Atravessaram um corredor imenso, rodeado por milhares de pipas, achou ela, até uma porta entreaberta, ao fundo.
Ernesto bateu à porta. Uma voz ouviu-se, lá de dentro. Josefina não percebeu.
“-Espera aqui fora!”, disse Ernesto, e entrou.
A porta ficou entreaberta como estava. Agora habituara os olhos ao escuro. Admirava as pipas.Tantas. Tão grande, tão bonito, paredes de pedra, teto muito alto, em madeira. Cheirava bem.
Ouvia a voz de Ernesto.
“-É uma rapariga, mas acho que serve.”
Ela não conseguia perceber o que outra pessoa dizia. Falava baixo.
“-Para aí quinze anos. Mas é forte.”

“-O que o senhor quer é alguém ágil e forte. E mais esperto do que esse desgraçado que cá andava.”

“-Sim. E está aqui comigo. Se quiser, pega já.”

Ouviu um barulho de cadeira a arrastar e a porta abriu-se toda. Josefina ficou iluminada pela luz lá de dentro. Saiu um homem que lhe pareceu enorme, com Ernesto logo atrás.
Primeiro reparou nas calças claras dele, curtas, estranhas, com uns sapatos de atacador castanhos. As meias grossas, altas, sem mostrar a perna. Depois na camisola grossa, também castanha, como os sapatos, de gola alta.
Olhou-o nos olhos.
Estava sério a olhar para ela. Era bonito. Tinha o cabelo claro, liso, muito curto atrás, penteado para o lado à frente, comprido sobre a testa.
Continuava a olhar para ela. Era novo, teria pouco mais de vinte anos.

“-My name is Sebastian, Sebastian Coleman.”
“-My name is Josefina, Josefina Madeira.”
Sebastian ficou impassível, a olhar para ela. Ernesto abria a boca.
“-Do you speak english?”
“-A little bit.”
Sebastian abriu os braços com uma gargalhada.
“-Wonderful, wonderful! Excellent, Ernesto. Thank you.”

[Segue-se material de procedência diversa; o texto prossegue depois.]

/-! ## Lanes, transmit (chapters 1 and 7) -/

/-- R12 and R13: at the end of a block the copy just sent is counted, and the line sends the head copy of its FIFO, or an
idle block. R114: a stalled slicer with this lane among its eligible lanes then offers its slice again. -/
def Obligations.LineSendsTheHeadCopy : Prop :=
  ∀ (l : LaneId) (s : State), s.inReset = false →
    let counted : Stats :=
      match (s.lane l).line with
      | .sending _ true => s.stats.setLane l { s.stats.lane l with sent := satInc (s.stats.lane l).sent }
      | .sending _ false => s.stats
      | .silent => s.stats
    ((s.lane l).fifo = [] →
        exec (.lineBlockEnd l) s
          = .next { s.setLane l { s.lane l with line := .sending idleBlock false } with stats := counted })
      ∧ ∀ sl rest, (s.lane l).fifo = sl :: rest →
        let t : State :=
          { s.setLane l { s.lane l with fifo := rest, line := .sending (blockOfSlice sl) true } with stats := counted }
        ((∀ j x el, s.slicer.state = .stalled j x el → el.has l = false) →
            exec (.lineBlockEnd l) s = .next t)
          ∧ ∀ j x el, s.slicer.state = .stalled j x el → el.has l = true →
            exec (.lineBlockEnd l) s = .next (t.offerSlice j x el)

/-- R114 and R115: each eligible lane FIFO with room takes a copy; a refusal is a TX_OVERRUN when the other lane accepts, and
a stall when none does; a done slice returns its DATA block, and the last one ends the message. -/
def Obligations.OfferFollowsTheTable : Prop :=
  ∀ (s : State) (j : Job) (sl : Slice) (el : LaneSet),
    let placeA : Lane := { s.laneA with fifo := s.laneA.fifo ++ [sl] }
    let placeB : Lane := { s.laneB with fifo := s.laneB.fifo ++ [sl] }
    let roomA := s.laneA.fifo.length < 64
    let roomB := s.laneB.fifo.length < 64
    (el.a = false → el.b = false → s.offerSlice j sl el = s.sliceDone j)
      ∧ (el.a = true → roomA → el.b = false → s.offerSlice j sl el = State.sliceDone { s with laneA := placeA } j)
      ∧ (el.a = false → el.b = true → roomB → s.offerSlice j sl el = State.sliceDone { s with laneB := placeB } j)
      ∧ (el.a = true → roomA → el.b = true → roomB →
        s.offerSlice j sl el = State.sliceDone { s with laneA := placeA, laneB := placeB } j)
      ∧ (el.a = true → roomA → el.b = true → ¬ roomB →
        s.offerSlice j sl el
          = State.sliceDone
            { s with
              laneA := placeA
              stats := { s.stats with laneB := { s.stats.laneB with overrun := satInc s.stats.laneB.overrun } } } j)
      ∧ (el.a = true → ¬ roomA → el.b = true → roomB →
        s.offerSlice j sl el
          = State.sliceDone
            { s with
              laneB := placeB
              stats := { s.stats with laneA := { s.stats.laneA with overrun := satInc s.stats.laneA.overrun } } } j)
      ∧ (el.a = true ∨ el.b = true → (el.a = true → ¬ roomA) → (el.b = true → ¬ roomB) →
        s.offerSlice j sl el = { s with slicer := { s.slicer with state := .stalled j sl el } })
      ∧ (j.kind = .data → j.pieces ≠ [] →
        s.sliceDone j
          = { s with
              pool := { s.pool with free := s.pool.free + 1, tx := s.pool.tx - 1 }
              slicer := { s.slicer with state := .slicing j } })
      ∧ (j.kind = .data → j.pieces = [] →
        s.sliceDone j
          = { s with
              pool := { s.pool with free := s.pool.free + 1, tx := s.pool.tx - 1 }
              slicer := { s.slicer with state := .idle } })
      ∧ (j.kind ≠ .data → j.pieces ≠ [] → s.sliceDone j = { s with slicer := { s.slicer with state := .slicing j } })
      ∧ (j.kind = .response → j.pieces = [] →
        s.sliceDone j
          = { s with
              mgmt := { s.mgmt with bbBufs := s.mgmt.bbBufs - 1 }
              slicer := { s.slicer with state := .idle } })
      ∧ (j.kind = .probe → j.pieces = [] → ∀ r p, s.mgmt.executor = .probing r p →
        s.sliceDone j
          = { s with
              mgmt :=
                { s.mgmt with
                  executor := .probing r { p with await := some (j.cut, ⟨s.time, s.time + 20000⟩) } }
              slicer := { s.slicer with state := .idle } })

Ernesto continuou sem perceber exatamente que milagre tinha acontecido, mas Josefina agradeceu intimamente à professora Amélia, por lhe ter emprestado e insistido na leitura de “Adventures of Huckleberry Finn” e “Alice in Wonderland”. Pouco percebia do que lia mas a professora insistia para levar os livros para casa, todos os dias, para ler mais um pouco, à noite, e no dia seguinte conversavam e discutiam, no intervalo da escola, sobre o que ela tinha lido na véspera.

Um homem na corrente

Todos os dias entrava na corrente de gente que ia para lá, fosse para onde fosse, ordeira na pressão sobrelotada. Passava o torniquete, descia a longa escada mecânica, encostado à direita, como faziam os previdentes que se tinham levantado a tempo, chegava à sala grande das decisões, escolhia a direção que levasse mais gente, queria fazer parte da maioria, ser como os outros, sentido de grupo, metia-me no corredor estreito, ombro a ombro, atento à distância higiénica ao da frente que não é cumprida pelo que vem atrás, curvas a noventa graus, empurrões dos de fora, que perdem terreno no maior perímetro a percorrer, pi sobre dois vezes a distância à esquina, fazia os cálculos, os cálculos distraem-me, até chegar à comprida e estreita plataforma de teto curvo, já cheia dos que iam à frente, auriculares, copos com tampa de bebidas que já tinham esfriado há muito, olhares na publicidade a férias no outro lado do mundo, vozes gravadas a anunciar direções e sentidos, apertados atrás da linha amarela.
A linha amarela dá-me medo.
O barulho dos carris, corrente de ar quente, surge a máquina, minhoca apressada, grande, guiada por um homenzinho atrás do vidro da frente que parece que fica surpreendido por ver tantos à espera. Pára, as portas abrem-se, há alguns para sair. Como é que há gente que anda ao contrário? Não sabem que vamos todos para lá? É deixá-los sair, coitados. Entramos, empurrões, cabe sempre mais um, a porta não fecha, aviso sonoro, fecha-se, arrancamos, olhos nos teto, no chão, nos telemóveis, excêntricos com jornal de papel, barulho, trepidação. Primeira paragem, entra mais gente. Segunda paragem, saem uns, entram outros. Perco a conta às paragens.
Agora saem quase todos, saio com eles. Nunca tinha saído aqui. Amanhã venho outra vez.
Cuidado com a linha amarela.

Último dia

Ela vivia obcecada com o último dia da sua vida. Todos os dias de manhã, acordava a pensar que esse poderia ser o dia. Fazia listas do que faltava, do que queria, do que ia deixar, do que queria visitar, do que ficou por fazer, do que ainda não disse.
Todos os dias acabavam por ser dias normais. Não eram os últimos nem os primeiros, eram dias que sucediam a véspera e antecipavam o amanhã, na sucessão de dia e noite, de acordares ansiosos e deitares estafados na revisão de tarefas para o dia que poderia ser o último da sua vida.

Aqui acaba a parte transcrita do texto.